◆ **PROBLEM REQUIREMENTS**
Would you reproduce all of the entries exactly?

◆ **EXTRACTED INFORMATION**
----

/-- The word is made of the fields of the R format (R40). -/
theorem eq_encR (w : Word) :
    w = encR (flag w 31) (fld w 25 6).toNat (fld w 21 4).toNat (fld w 14 7).toNat (fld w 7 7).toNat (fld w 0 7).toNat := by
  apply BitVec.eq_of_toNat_eq
  have := w.isLt
  rw [encR_toNat _ _ _ _ _ _ (fld w 25 6).isLt (fld w 21 4).isLt (fld w 14 7).isLt (fld w 7 7).isLt (fld w 0 7).isLt, hbit_flag]
  simp only [fld_toNat]
  omega

/-- Whatever instruction a decoder answers, it is well formed, and `w` is its word. -/
def Decodes (w : Word) (r : Except Reject Instr) : Prop := ∀ i, r = .ok i → i.wf = true ∧ encode i = some w

namespace Decodes

theorem error {w : Word} {r : Reject} : Decodes w (.error r) := nofun

theorem ok {w : Word} {i : Instr} (hw : i.wf = true) (he : encode i = some w) : Decodes w (.ok i) := by
  rintro _ ⟨⟩
  exact ⟨hw, he⟩

/-- Only a well-formed instruction passes its checks. -/
theorem checked {w : Word} {i : Instr} (he : encode i = some w) : Decodes w (checked i) := by
  unfold Sys2Proof.checked
  split
  · exact error
  next hn => exact ok (List.all_eq_true.mpr fun c hc => by simpa using List.find?_eq_none.mp hn c hc) he

theorem need {w : Word} {c : Bool} {n : Nat} {k : Except Reject Instr} (h : c = true → Decodes w k) : Decodes w (need c n k) := by
  cases c
  · exact error
  · exact h rfl

/-- An R word whose fields the condition fixes: those that the instruction does not use are zero (R46). -/
theorem fields {h : Bool} {mj mn D A B : Nat} {d a b : BitVec 7} {c : Bool} {i : Instr} (he : encode i = some (encR h mj mn D A B))
    (hc : c = true → d.toNat = D ∧ a.toNat = A ∧ b.toNat = B) :
    Decodes (encR h mj mn d.toNat a.toNat b.toNat) (Sys2Proof.need c 5 (Sys2Proof.checked i)) := by
  refine .need fun ht => .checked ?_
  obtain ⟨rfl, rfl, rfl⟩ := hc ht
  exact he

/-- A conversion, whose kind, saturation and rounding mode stand in the field b (R41). -/
theorem cvt {h : Bool} {mj mn D A : Nat} {b : BitVec 7} {i : Instr}
    (he : encode i = some (encR h mj mn D A ((part b 4 3).toNat * 2 ^ 4 + hbit (part b 3 1 == 1) * 2 ^ 3 + (part b 0 3).toNat))) :
    Decodes (encR h mj mn D A b.toNat) (Sys2Proof.checked i) := .checked (he.trans (by rw [← cvt_field]))

end Decodes

/-! The minors of each major opcode (R45). -/

section
variable {mn : Nat} {h : Bool} {d a b : BitVec 7}

theorem decSys_decodes : Decodes (encR h 0x00 mn d.toNat a.toNat b.toNat) (decSys mn h d a b) := by
  match mn with
  | 0 | 1 | 2 | 3 | 6 | 7 | 8 | 9 | 10 | 11 | 12 | 13 | 14 | 15 => exact .fields rfl (by simp +contextual)
  | 4 | 5 => unfold decSys; exact .checked rfl
  | _ + 16 => exact .error

theorem decIop_decodes : Decodes (encR h 0x01 mn d.toNat a.toNat b.toNat) (decIop mn h d a b) := by
  match mn with
  | 0 | 1 | 2 | 3 | 4 | 5 | 6 | 7 | 8 | 9 | 10 | 11 | 12 | 13 | 14 | 15 => unfold decIop; exact .checked rfl
  | _ + 16 => exact .error

theorem decIopx_decodes : Decodes (encR h 0x02 mn d.toNat a.toNat b.toNat) (decIopx mn h d a b) := by
  match mn with
  | 0 | 1 | 2 | 3 | 4 | 8 | 9 | 10 | 11 | 12 | 13 | 14 | 15 => unfold decIopx; exact .checked rfl
  | 5 | 6 | 7 => exact .fields rfl (by simp +contextual)
  | _ + 16 => exact .error

theorem decIcmp_decodes : Decodes (encR h 0x03 mn d.toNat a.toNat b.toNat) (decIcmp mn h d a b) := by
  match mn with
  | 0 | 1 | 2 | 3 | 4 | 5 | 6 | 7 | 8 | 9 | 10 | 11 | 12 | 13 | 14 => exact .fields rfl fun hp => ⟨pred_field hp, rfl, rfl⟩
  | _ + 15 => exact .error

theorem decMovx_decodes : Decodes (encR h 0x0F mn d.toNat a.toNat b.toNat) (decMovx mn h d a b) := by
  match mn with
  | 0 | 1 | 2 | 3 => exact .fields rfl (by simp +contextual)
  | 4 | 5 => unfold decMovx; exact .checked rfl
  | _ + 6 => exact .error

theorem decFop_decodes : Decodes (encR h 0x10 mn d.toNat a.toNat b.toNat) (decFop mn h d a b) := by
  match mn with
  | 0 | 1 | 2 | 3 | 4 | 5 | 6 | 9 | 15 => unfold decFop; exact .checked rfl
  | 7 | 8 | 10 | 11 | 12 | 13 | 14 => exact .fields rfl (by simp +contextual)
  | _ + 16 => exact .error

theorem decFma_decodes : Decodes (encR h 0x11 mn d.toNat a.toNat b.toNat) (decFma mn h d a b) := by
  match mn with
  | 0 | 1 | 2 | 3 => unfold decFma; exact .checked rfl
  | _ + 4 => exact .error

----

◆ **TASK OUTPUT**
/-- The word is made of the fields of the R format (R40). -/
theorem eq_encR (w : Word) :
    w = encR (flag w 31) (fld w 25 6).toNat (fld w 21 4).toNat (fld w 14 7).toNat (fld w 7 7).toNat (fld w 0 7).toNat := by
  apply BitVec.eq_of_toNat_eq
  have := w.isLt
  rw [encR_toNat _ _ _ _ _ _ (fld w 25 6).isLt (fld w 21 4).isLt (fld w 14 7).isLt (fld w 7 7).isLt (fld w 0 7).isLt, hbit_flag]
  simp only [fld_toNat]
  omega

/-- Whatever instruction a decoder answers, it is well formed, and `w` is its word. -/
def Decodes (w : Word) (r : Except Reject Instr) : Prop := ∀ i, r = .ok i → i.wf = true ∧ encode i = some w

namespace Decodes

theorem error {w : Word} {r : Reject} : Decodes w (.error r) := nofun

theorem ok {w : Word} {i : Instr} (hw : i.wf = true) (he : encode i = some w) : Decodes w (.ok i) := by
  rintro _ ⟨⟩
  exact ⟨hw, he⟩

/-- Only a well-formed instruction passes its checks. -/
theorem checked {w : Word} {i : Instr} (he : encode i = some w) : Decodes w (checked i) := by
  unfold Sys2Proof.checked
  split
  · exact error
  next hn => exact ok (List.all_eq_true.mpr fun c hc => by simpa using List.find?_eq_none.mp hn c hc) he

theorem need {w : Word} {c : Bool} {n : Nat} {k : Except Reject Instr} (h : c = true → Decodes w k) : Decodes w (need c n k) := by
  cases c
  · exact error
  · exact h rfl

/-- An R word whose fields the condition fixes: those that the instruction does not use are zero (R46). -/
theorem fields {h : Bool} {mj mn D A B : Nat} {d a b : BitVec 7} {c : Bool} {i : Instr} (he : encode i = some (encR h mj mn D A B))
    (hc : c = true → d.toNat = D ∧ a.toNat = A ∧ b.toNat = B) :
    Decodes (encR h mj mn d.toNat a.toNat b.toNat) (Sys2Proof.need c 5 (Sys2Proof.checked i)) := by
  refine .need fun ht => .checked ?_
  obtain ⟨rfl, rfl, rfl⟩ := hc ht
  exact he

/-- A conversion, whose kind, saturation and rounding mode stand in the field b (R41). -/
theorem cvt {h : Bool} {mj mn D A : Nat} {b : BitVec 7} {i : Instr}
    (he : encode i = some (encR h mj mn D A ((part b 4 3).toNat * 2 ^ 4 + hbit (part b 3 1 == 1) * 2 ^ 3 + (part b 0 3).toNat))) :
    Decodes (encR h mj mn D A b.toNat) (Sys2Proof.checked i) := .checked (he.trans (by rw [← cvt_field]))

end Decodes

/-! The minors of each major opcode (R45). -/

section
variable {mn : Nat} {h : Bool} {d a b : BitVec 7}

theorem decSys_decodes : Decodes (encR h 0x00 mn d.toNat a.toNat b.toNat) (decSys mn h d a b) := by
  match mn with
  | 0 | 1 | 2 | 3 | 6 | 7 | 8 | 9 | 10 | 11 | 12 | 13 | 14 | 15 => exact .fields rfl (by simp +contextual)
  | 4 | 5 => unfold decSys; exact .checked rfl
  | _ + 16 => exact .error

theorem decIop_decodes : Decodes (encR h 0x01 mn d.toNat a.toNat b.toNat) (decIop mn h d a b) := by
  match mn with
  | 0 | 1 | 2 | 3 | 4 | 5 | 6 | 7 | 8 | 9 | 10 | 11 | 12 | 13 | 14 | 15 => unfold decIop; exact .checked rfl
  | _ + 16 => exact .error

theorem decIopx_decodes : Decodes (encR h 0x02 mn d.toNat a.toNat b.toNat) (decIopx mn h d a b) := by
  match mn with
  | 0 | 1 | 2 | 3 | 4 | 8 | 9 | 10 | 11 | 12 | 13 | 14 | 15 => unfold decIopx; exact .checked rfl
  | 5 | 6 | 7 => exact .fields rfl (by simp +contextual)
  | _ + 16 => exact .error

theorem decIcmp_decodes : Decodes (encR h 0x03 mn d.toNat a.toNat b.toNat) (decIcmp mn h d a b) := by
  match mn with
  | 0 | 1 | 2 | 3 | 4 | 5 | 6 | 7 | 8 | 9 | 10 | 11 | 12 | 13 | 14 => exact .fields rfl fun hp => ⟨pred_field hp, rfl, rfl⟩
  | _ + 15 => exact .error

theorem decMovx_decodes : Decodes (encR h 0x0F mn d.toNat a.toNat b.toNat) (decMovx mn h d a b) := by
  match mn with
  | 0 | 1 | 2 | 3 => exact .fields rfl (by simp +contextual)
  | 4 | 5 => unfold decMovx; exact .checked rfl
  | _ + 6 => exact .error

theorem decFop_decodes : Decodes (encR h 0x10 mn d.toNat a.toNat b.toNat) (decFop mn h d a b) := by
  match mn with
  | 0 | 1 | 2 | 3 | 4 | 5 | 6 | 9 | 15 => unfold decFop; exact .checked rfl
  | 7 | 8 | 10 | 11 | 12 | 13 | 14 => exact .fields rfl (by simp +contextual)
  | _ + 16 => exact .error

theorem decFma_decodes : Decodes (encR h 0x11 mn d.toNat a.toNat b.toNat) (decFma mn h d a b) := by
  match mn with
  | 0 | 1 | 2 | 3 => unfold decFma; exact .checked rfl
  | _ + 4 => exact .error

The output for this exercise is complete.